Quantification of reads and differential expression
Read counts were obtained using the Rsubread package12 for all Ensembl genes and the identified eRNAs. We subsequently retained only genes and eRNAs showing >0.5 Transcripts Per Kilobase Million (TPM) in 50% or more of the individuals. To model the identified expression, we constructed a linear model with disease, known and hidden covariates, as well as ancestry, similarly to Fromer et al. using the voom/limma package13 (Supplementary Methods). This model was used to identify genes and eRNAs showing differential expression between cases and controls, and to obtain expression data adjusted for technical covariates, which was used in downstream analyses. We further conducted gene set enrichment analyses on the genes showing differential expression in SCZ using the GOSeq14 and GSVA15 packages.
Gene co-expression analyses
To further explore the identified SCZ associated genes and eRNAs, we conducted a gene co-expression analysis using the weighted gene co-expression network analysis (WGCNA)16 and coexpp (https://bitbucket.org/multiscale/coexpp) packages. We explored the resultant modules by examining the overlap with the identified differentially expressed genes, gene sets derived from previous SCZ genetic findings, cell type-specific studies or co-expression analyses (hypothesis-driven gene set) and gene sets derived from widely used databases for functional gene classification (hypothesis-free gene set) (Supplementary Methods). In addition, changes in the co-expression structure were interrogated using the sparse-Leading-Eigenvalue-Driven (sLED) package17, which evaluates the difference matrix D between the covariance (or correlation) matrices derived from gene expression in cases and controls. sLED identifies the genes driving the large entries in D using methods from the sparse principal component literature.
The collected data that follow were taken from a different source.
-- ==== Sys2Proof/Machine/Csr.lean ====
section
/-! DEFINITION. Control and status registers (R52, R53, R238, R239, R250, R265 to R267, R295, R307, R308, R413) and the events that are their writes. -/

namespace Sys2Proof.Machine

/-- CSR numbers of the vector thread: VL to RAD, FSTAT to FCTL (R295). -/
def isVectorCsr (f : BitVec 12) : Bool := decide (f.toNat ≤ 7) || (decide (0x010 ≤ f.toNat) && decide (f.toNat ≤ 0x016))

/-- Supervisor CSRs, the trap CSRs of the task range among them (R238). -/
def isSupervisorCsr (f : BitVec 12) : Bool := (decide (0x030 ≤ f.toNat) && decide (f.toNat ≤ 0x037)) || (decide (0x800 ≤ f.toNat) && decide (f.toNat ≤ 0xBFF))

/-- The bits a writable CSR does not reserve; none for a read-only one (R11, R52, R96, R180, R184, R210, R239, R250, R265, R295). -/
def csrMask (f : BitVec 12) : Option Word :=
  match f.toNat with
  | 0x005 => some 0xFFFFFFFF
  | 0x007 => some 0x3F
  | 0x010 => some 0x1F
  | 0x016 => some 0x1F
  | 0x030 => some 0x3F
  | 0x031 => some 0xFFFFFFFFFFFFFFFC
  | 0x032 => some 0xFFFFFFFFFFFFFFFF
  | 0x035 => some 0xEB
  | 0x036 => some 0xFFFFFFFFFFFFFFFC
  | 0x037 => some 0xFFFFFFFFFFFFFFFF
  | 0x800 => some 0x00003FFFFFFFFF00
  | 0x804 => some 0x00003FFFFFFFFF80
  | 0x805 => some 0xFFFFF
  | 0x806 => some 0x00003FFFFFFFFFC0
  | 0x807 => some 0x3FFFFFFFF
  | 0x808 => some 0x00003FFFFFF80000
  | 0x809 => some 0xFFF
  | 0x80B => some 0x80000000FFFFFFFF
  | _ => none

/-- TSTATUS (R239). -/
def tstatus (t : CThread) : Word :=
  BitVec.ofNat 64 ((if t.wh then 128 else 0) + (if t.vh then 64 else 0) + (if t.ret then 32 else 0) + (if t.nest then 8 else 0) + t.ppriv.toNat)

/-- RSTAT (R413). -/
def rstat (s : State) (t : CThread) : Word :=
  let base := t.rstatus * 2 ^ 56
  match t.race with
  | none => BitVec.ofNat 64 base
  | some (c, h) =>
    match (s.race? c).bind (fun x => Tab.find h x.shards) with
    | none => BitVec.ofNat 64 base
    | some x =>
      let st := match x.st with | .active => 0 | .dropped => 1 | .finished => 2 | .ranking => 3 | .ended => 4
      BitVec.ofNat 64 (base + c * 2 ^ 50 + 2 ^ 49 + (x.heap.filter (fun e => !e.removed)).length * 2 ^ 32 + x.rounds % 2 ^ 16 * 2 ^ 16 + h * 64 + st * 8)

/-- A CSR whose read waits until the vector work enqueued before it has completed (R267, R413). -/
def csrWaits (f : BitVec 12) : Bool := (decide (0x010 ≤ f.toNat) && decide (f.toNat ≤ 0x015)) || f = 0x060

/-- The value of a CSR; a write-only CSR and an unlisted number read zero (R295, R307). -/
def csrValue (s : State) (tid : Nat) (f : BitVec 12) : Word :=
  let t := s.thread tid
  let v := s.vthread tid
  let n := fun (x : Nat) => BitVec.ofNat 64 x
  match f.toNat with
  | 0x000 => n t.pvl
  | 0x001 => n t.pvr
  | 0x002 => n (maxlOf (s.core (tid / 4)).split)
  | 0x003 => n maxr
  | 0x004 => if t.vh then n (t.heldV.elim 0 (fun w => w.vstart)) else 0
  | 0x005 => t.pfill.setWidth 64
  | 0x006 => t.vseq.setWidth 64
  | 0x007 => n t.prad
  | 0x008 => n (s.core (tid / 4)).split
  | 0x010 => v.fstat.setWidth 64
  | 0x011 => n (Tab.get 0 0 v.fidx)
  | 0x012 => n (Tab.get 0 1 v.fidx)
  | 0x013 => n (Tab.get 0 2 v.fidx)
  | 0x014 => n (Tab.get 0 3 v.fidx)
  | 0x015 => n (Tab.get 0 4 v.fidx)
  | 0x016 => t.pfctl.setWidth 64
  | 0x020 => t.wstep
  | 0x030 => t.tcause.setWidth 64
  | 0x031 => t.tpc
  | 0x032 => t.tval
  | 0x033 => t.tseq.setWidth 64
  | 0x034 => t.tblk.setWidth 64
  | 0x035 => tstatus t
  | 0x036 => t.tvec
  | 0x037 => t.tscratch
  | 0x040 => n t.index
  | 0x041 => (s.gangOfTask t).elim 0 (fun g => g.id.setWidth 64)
  | 0x042 => n (tid / 4)
  | 0x043 => n (tid / 64)
  | 0x044 => n (s.modnum % 1024)
  | 0x045 => n (tid % 4)
  | 0x050 => n (s.core (tid / 4)).cycle
  | 0x051 => n t.icount
  | 0x052 => n (s.die (tid / 64)).ageclk
  | 0x060 => rstat s t
  | 0x0F0 => 0xFFFB000000000000
  | 0x800 => (s.vi t.vi).astbase
  | 0x801 => n (s.asnOf t)
  | 0x802 => t.xinfo
  | 0x803 => n ((s.vi t.vi).syncCount * 2 ^ 16 + (s.vi t.vi).syncFirst)
  | 0x804 => (s.vi t.vi).frpool
  | 0x805 => (s.vi t.vi).fabtmo
  | 0x806 => (s.vi t.vi).fqbase
  | 0x808 => (s.vi t.vi).rgnbase
  | 0x80A => n (s.regionOf t)
  | 0x80B => t.wdog
  | 0x80C => t.tvaddr
  | _ => 0

/-- The first three checks of R238; the word is the faulting one. -/
def csrChecks (s : State) (tid : Nat) (f : BitVec 12) (word : Word) : Except Stop Unit :=
  if !csrMapped f then trapNow s causeIllegal word
  else if decide (0xC00 ≤ f.toNat) || (isSupervisorCsr f && (s.thread tid).priv = .task) then trapNow s causePriv word
  else if isVectorCsr f && !s.hasVector tid then trapNow s causeBadSplit word
  else .ok ()

namespace State

/-- A register without behaviour of its own stores the new value (R307). -/
def storeCsr (s : State) (tid : Nat) (f : BitVec 12) (v : Word) : State :=
  let t := s.thread tid
  let x := s.vi t.vi
  match f.toNat with
  | 0x030 => s.setThread tid { t with tcause := v.setWidth 6 }
  | 0x031 => s.setThread tid { t with tpc := v }
  | 0x032 => s.setThread tid { t with tval := v }
  | 0x036 => s.setThread tid { t with tvec := v }
  | 0x037 => s.setThread tid { t with tscratch := v }
  | 0x800 => s.setVi t.vi { x with astbase := v }
  | 0x804 => s.setVi t.vi { x with frpool := v }
  | 0x805 => s.setVi t.vi { x with fabtmo := v }
  | 0x806 => s.setVi t.vi { x with fqbase := v }
  | 0x808 => s.setVi t.vi { x with rgnbase := v }
  | _ => s

/-- A write of WDOG sets the watchdog and restarts its count (R250). -/
def writeWdog (s : State) (tid : Nat) (v : Word) : State := s.setThread tid { s.thread tid with wdog := v, wdogCount := 0 }

/-- A write of a region number to DOMSTOP stops its fault domain; a region that is not valid is left alone (R210, R234). -/
def writeDomstop (s : State) (vi region : Nat) : State :=
  if (s.chain vi region).isNone then s else s.setHub { s.hub with stops := s.hub.stops ++ [(vi, region, 1)] }

/-- A write of TSTATUS that its rule allows: NEST and PPRIV, and a 0 in VH or WH discards the held work (R239, R244). -/
def writeTstatus (s : State) (tid : Nat) (v : Word) : State :=
  let t := s.thread tid
  let s := if t.vh && !v.getLsbD 6 then s.discardVector tid else s
  let s := if t.wh && !v.getLsbD 7 then s.discardWmu tid else s
  s.setThread tid { s.thread tid with nest := v.getLsbD 3, ppriv := v.setWidth 2 }

end State

/-- A value that a CSR's own rule refuses (R180, R184, R239). -/
def csrRefuses (s : State) (tid : Nat) (f : BitVec 12) (v : Word) : Bool :=
  let t := s.thread tid
  match f.toNat with
  | 0x035 => (v.getLsbD 6 && !t.vh) || (v.getLsbD 7 && !t.wh) || v.getLsbD 5 != t.ret
  | 0x805 => let n := bits v 19 0; (decide (1 ≤ n) && decide (n ≤ 999)) || decide (1000000 < n)
  | 0x807 => bits v 33 32 = 0 || bits v 33 32 = 3
  | _ => false

/-- The write of a CSR that takes effect at once (R307). -/
def csrStore (s : State) (tid : Nat) (f : BitVec 12) (v : Word) : State :=
  let t := s.thread tid
  match f.toNat with
  | 0x035 => s.writeTstatus tid v
  | 0x807 => s.resolveFault t.vi (bits v 31 0) (bits v 33 32 = 1)
  | 0x809 => s.writeDomstop t.vi (bits v 11 0)
  | 0x80B => s.writeWdog tid v
  | _ => s.storeCsr tid f v

/-- The new value of a CSR write: CSRW, CSRS or CSRC (R307). -/
def csrNew (mode : Nat) (old x : Word) : Word :=
  match mode with
  | 1 => x
  | 2 => old ||| x
  | _ => old &&& ~~~x

/-- The number of entries of a vector thread's command queue; the one in execution stands at its head (R207, R309). -/
def VectorWork.entries (w : VectorWork) : Nat := w.vcq.length

namespace State

/-- Enqueues a VCQ entry with the next sequence number, or waits while the queue holds 32 (R309). -/
def enqueue (s : State) (tid : Nat) (op : VcqOp) : Except Stop State :=
  let v := s.vthread tid
  if 32 ≤ v.work.entries then .error (.wait s)
  else
    let t := s.thread tid
    let n := t.vseq + 1
    .ok ((s.setThread tid { t with vseq := n }).setVthread tid
      { v with work := { v.work with vcq := v.work.vcq ++ [{ seq := n, op := op, nested := t.nest || t.vh, aside := t.wh }] } })

/-- Enqueues an entry for a thread that has a vector thread; BAD_SPLIT otherwise (R205). -/
def enqueueOr (s : State) (tid : Nat) (op : VcqOp) (word : Word) : Except Stop State :=
  if !s.hasVector tid then trapNow s causeBadSplit word else s.enqueue tid op

end State

/-- The latest program-order copies of FILL, RAD and FCTL after a queued write (R53, R267). -/
def programOrder (t : CThread) (f : BitVec 12) (mode : Nat) (x : Word) : CThread :=
  match f.toNat with
  | 0x005 => { t with pfill := (csrNew mode (t.pfill.setWidth 64) x).setWidth 32 }
  | 0x007 => { t with prad := (csrNew mode (BitVec.ofNat 64 t.prad) x).toNat % 64 }
  | 0x016 => { t with pfctl := (csrNew mode (t.pfctl.setWidth 64) x).setWidth 5 }
  | _ => t

/-- CSRW, CSRS and CSRC: the checks of R238, the write, and the old value to gd (R307, R308). -/
def csrWrite (mode : Nat) (d a : Reg) (f : BitVec 12) (word : Word) (s : State) : Result :=
  let tid := s.cur
  let x := s.reg tid a
  finish tid do
    csrChecks s tid f word
    let old := csrValue s tid f
    match csrMask f with
    | none => trapNow s causeIllegal word
    | some m =>
      if csrQueued f then
        if mode ≠ 3 && x &&& ~~~m ≠ 0 then trapNow s causeIllegal word
        else
          let s ← s.enqueue tid (.csr f mode x)
          .ok ((s.setThread tid (programOrder (s.thread tid) f mode x)).retire tid)
      else
        let v := csrNew mode old x
        if mode ≠ 3 && v &&& ~~~m ≠ 0 then trapNow s causeIllegal word
        else if csrRefuses s tid f v then trapNow s causeIllegal word
        else .ok (((csrStore s tid f v).setReg tid d old).retire tid)

def execCsrr (d : Reg) (f : BitVec 12) (s : State) : Result :=
  finishWrite s.cur d do
    csrChecks s s.cur f (Instr.csrr d f).word
    if csrWaits f && !s.vectorQuiet s.cur then .error (.wait s) else .ok (csrValue s s.cur f, s)

def execCsrw (d a : Reg) (f : BitVec 12) (s : State) : Result := csrWrite 1 d a f (Instr.csrw d a f).word s
def execCsrs (d a : Reg) (f : BitVec 12) (s : State) : Result := csrWrite 2 d a f (Instr.csrs d a f).word s
def execCsrc (d a : Reg) (f : BitVec 12) (s : State) : Result := csrWrite 3 d a f (Instr.csrc d a f).word s

/-- The thread a CSR event concerns is the current one, and it is in supervisor privilege. -/
def csrWriter (s : State) : Bool := (s.thread s.cur).live && (s.thread s.cur).priv = .supervisor

/-- A write of DOMSTOP (R210). -/
def execDomstop (region : BitVec 12) (s : State) : Result :=
  if csrWriter s then done (s.writeDomstop (s.thread s.cur).vi region.toNat) else done s

/-- A write of FQRES with ACTION = 01 (R185). -/
def execFqresRetry (seq : BitVec 32) (s : State) : Result :=
  if csrWriter s then done (s.resolveFault (s.thread s.cur).vi seq.toNat true) else done s

/-- A write of FQRES with ACTION = 10 (R185). -/
def execFqresRefuse (seq : BitVec 32) (s : State) : Result :=
  if csrWriter s then done (s.resolveFault (s.thread s.cur).vi seq.toNat false) else done s

/-- A write of WDOG (R250). -/
def execWdogWrite (v : Word) (s : State) : Result :=
  if csrWriter s && v &&& ~~~0x80000000FFFFFFFF#64 = 0 then done (s.writeWdog s.cur v) else done s

/-- A write of 0 to VH (R244). -/
def execTstatusVhDiscard (s : State) : Result :=
  if csrWriter s && (s.thread s.cur).vh then done (s.discardVector s.cur) else done s

/-- A write of 0 to WH (R244). -/
def execTstatusWhDiscard (s : State) : Result :=
  if csrWriter s && (s.thread s.cur).wh then done (s.discardWmu s.cur) else done s

/-- A write of a register without behaviour of its own (R307). -/
def execRegisterWrite (f : BitVec 12) (v : Word) (s : State) : Result :=
  if csrWriter s && (csrMask f).any (fun m => v &&& ~~~m = 0) && !csrRefuses s s.cur f v then done (s.storeCsr s.cur f v) else done s

end Sys2Proof.Machine
end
Genetic variants affecting gene and eRNA expression
Expression quantitative trait loci were identified with MatrixEQTL18 for both genes (geQTLs) and eRNA (eeQTLs) using a 1MB and 40KB cis-window, respectively. The QTL analysis was performed in a subsample of 415 individuals with Caucasian ancestry. For genetic variants affecting both gene and eRNA expression, we used the Causal Interference Test (CIT)19 to assay if the eRNA regulates gene expression or vice versa. Furthermore, we used our QTLs to explore how genetic variants identified by genome wide association study (GWAS) of SCZ20 affect gene and enhancer expression using the summary data-based Mendelian randomization (SMR) method21.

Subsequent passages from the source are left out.